Though chafing at the delay and the tricks of circumstance, Donald
knew that he could do no better than follow this plan, and so set
about unpacking for the night and preparing food for both himself
and his dogs. Soon there was a roaring fire in the stone fireplace
at the end of the one-room shanty, and the odor of frying meat
pervaded the atmosphere. Presently, he went outside to cut fresh
spruce boughs for the rough bunk.


In the woods he heard a noise. He looked up and found himself face
to face with two silent Indians, who stood looking at him gravely.
Although he was not sure, he thought he recognized them as a couple
of the early risers that had waved him good-by the day he started
from Fort Severn. The impression was only a passing one, however.


“Well, what do you want?” demanded the Scotchman, crisply.


For reply, one of the men reached inside his hunting-coat, and
fumbled a moment.
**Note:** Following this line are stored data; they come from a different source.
/-- Changes that waited for their visible beat (R315). -/
def Live.macLater (l : Live) (c : MacLater) : Live :=
  match l.macFind c.fid c.mac with
  | some (loc, e) => l.macChange loc (max c.at_ l.ticks) { e with static := c.static, tn := c.tn } c.dest
  | none =>
    if c.dest = destAbsent then l
    else
      match l.freeLoc c.fid c.mac with
      | some loc => l.macCreate loc (max c.at_ l.ticks)
          { static := c.static, tn := c.tn, fid := c.fid, mac := c.mac, dest := c.dest, prev := 0, age := 0, effective := 0 }
      | none => l

/-- The change of a location with visible beat `v` settles (R314).  Where the location has changed again, its PREV_DEST already
holds what that change wrote; where a change of the same key waits, the location stays its own. -/
def Live.macSettle (l : Live) (v loc : Nat) : Live :=
  let e := MacEntry.unpack (l.macAt loc)
  if !macUsed (l.macAt loc) ∨ l.plane.fwd.visible.find? loc ≠ some v then l
  else if e.dest = destAbsent ∧ ¬ l.plane.fwd.later.any fun c => c.fid == e.fid && c.mac == e.mac then l.macErase loc
  else l.setMac loc { e with prev := e.dest }

/-- Changes whose visible beat lies 64 beats back settle, removed locations are freed, and changes that waited take
effect (R314, R315). -/
def Live.settle (l : Live) : Live :=
  let due := l.plane.fwd.settle.filter fun s => s.1 + 64 ≤ l.ticks
  let l1 := l.setFwd fun x => { x with settle := x.settle.filter fun s => l.ticks < s.1 + 64 }
  let l2 := l1.forL due fun l s => l.macSettle s.1 s.2
  let now := l2.plane.fwd.later.filter fun c => c.at_ ≤ l.ticks
  let l3 := l2.setFwd fun x => { x with later := x.later.filter fun c => l.ticks < c.at_ }
  (l3.forL now Live.macLater).showMac

/-- Changes settle where some are due (R314). -/
def Live.settleStep (l : Live) : Live :=
  let due := l.plane.fwd.settle.any (fun s => s.1 + 64 ≤ l.ticks) || l.plane.fwd.later.any fun c => c.at_ ≤ l.ticks
  if due ∧ l.mode ≠ .freeze then l.settle else l

def execSettle (s : State) : Host.Outcome State Fault Refusal :=
  s.effect Live.settleStep

/-! ### Learning (R316 to R321) -/

/-- AGE_STAMP of a count of beats: units of 8,192 elapsed beats. -/
def Live.stampOf (l : Live) (b : Nat) : Nat := ((l.elapsed : Int) - ((l.ticks : Int) - b)).toNat / 8192 % 65536

/-- Refuse a learn request (R315, R318, R320). -/
def Live.learnRefused (l : Live) (r : Learn) : Live :=
  (l.count .LEARN_REFUSED 1 r.port).blk 10 .drops 1 r.port 0 r.tn

/-- A request that finds no entry (R318, R320), or at `held` one of the same key that is removed but not yet free (DEDUCED from
R313: the location is kept from other keys only; log 123). -/
def Live.learnNew (l : Live) (r : Learn) (v : Nat) (held : Option Nat) : Live :=
  if l.rd .EFFECTIVE_QUOTA r.tn 4 ≤ l.macUse r.tn then (l.learnRefused r).raise 385 [] r.tn
  else if l.rd .LEARN_LIMIT r.port ≤ l.learnedNow (l.countPort r.dest) then (l.learnRefused r).raise 386 [] r.tn
  else
    match held.or (l.freeLoc r.fid r.mac) with
    | none => ((l.learnRefused r).count .TABLE_FULL_REFUSALS).mark 384
    | some loc =>
      ((l.macCreate loc v { static := false, tn := r.tn, fid := r.fid, mac := r.mac, dest := r.dest, prev := 0,
                            age := l.stampOf r.ingress, effective := 0 }).blk 10 .eventsOut 1 r.port 0 r.tn).blk 10 .signalB 1
        r.port 0 r.tn

/-- A request that moves an entry (R315, R321). -/
def Live.learnMove (l : Live) (r : Learn) (v loc : Nat) (e : MacEntry) : Live :=
  if ¬ l.macFree loc v e then l.learnRefused r
  else
    let n := min 15 (e.moves + 1)
    if e.flag ∧ l.rd .MOVE_ACTION 0 0 e.tn = 1 then (l.setMac loc { e with moves := n }).learnRefused r
    else
      let trips := n = 9 ∧ e.moves = 8
      let e1 := { e with moves := n, flag := e.flag || decide trips, age := l.stampOf r.ingress, tn := r.tn }
      let l1 := (((l.macChange loc v e1 r.dest).count .MOVES_IN 1 r.port).blk 10 .eventsOut 1 r.port 0 r.tn).blk 10 .signalA 1
        r.port 0 r.tn
      if trips then l1.raise 388 [] r.tn else l1

/-- One learn request against the entry as it stands (R317). -/
def Live.learnOne (l : Live) (r : Learn) : Live :=
  let v := max (r.ingress + 64) (l.ticks + 1)
  match l.macFind r.fid r.mac with
  | none => l.learnNew r v none
  | some (loc, e) =>
    if e.dest = destAbsent then if l.macFree loc v e then l.learnNew r v (some loc) else l.learnRefused r
    else if e.static then l
    else if e.dest = r.dest then
      let s := l.stampOf r.ingress
      let l1 := l.blk 10 .eventsOut 1 r.port 0 r.tn
      if (s + 65536 - e.age) % 65536 < 32768 then l1.setMac loc { e with age := s } else l1
    else l.learnMove r v loc e

/-- Requests of one beat with equal key and source merge into one (R317). -/
def mergeLearns : List Learn → List Learn → List Learn
  | acc, [] => acc.reverse
  | acc, r :: rs =>
    if acc.any fun a => a.ingress == r.ingress && a.fid == r.fid && a.mac == r.mac && a.dest == r.dest then mergeLearns acc rs
    else mergeLearns (r :: acc) rs

/-- The learn requests of ingress beat b at the boundary of b + 63, in ascending port, then in order (R317). -/
def Live.learnApply (l : Live) : Live :=
  let due := l.plane.fwd.learns.filter fun r => r.ingress + 63 ≤ l.ticks
  let l1 := l.setFwd fun x => { x with learns := x.learns.filter fun r => l.ticks < r.ingress + 63 }
  let sorted := sortBy (·.ingress) (sortBy (·.port) due)
  ((l1.forL (mergeLearns [] sorted) Live.learnOne)).showMac

/-- The learn unit works where requests are due (R317). -/
def Live.learnStep (l : Live) : Live :=
  if l.mode.running ∧ l.plane.fwd.learns.any (fun r => r.ingress + 63 ≤ l.ticks) then l.learnApply else l

def execLearnApply (s : State) : Host.Outcome State Fault Refusal :=
  s.effect Live.learnStep

/-- A damping window ends (R321). -/
def Live.dampingEnd (l : Live) : Live :=
  l.forL l.macAll fun l x =>
    let e := x.2
    if e.moves = 0 ∧ ¬ e.flag then l
    else
      let clears := e.flag && decide (e.moves < 9)
      let l1 := l.setMac x.1 { e with moves := 0, flag := e.flag && !clears }
      if clears then l1.raise 389 [] e.tn else l1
Then he drew forth a scrap of very dirty, wrinkled
paper, which he extended without a word.


Amazed, Donald took it and tried to read the hastily scribbled
contents. The handwriting alone made his heart leap with surprise
and hope. It must have been five minutes before he finished struggling
in the dim light. Then, with his face puckered in a scowl of
perplexity, he turned to address the bearers of the message.


They were gone. So intense had been his concentration that they
had shuffled away in the darkness unnoticed.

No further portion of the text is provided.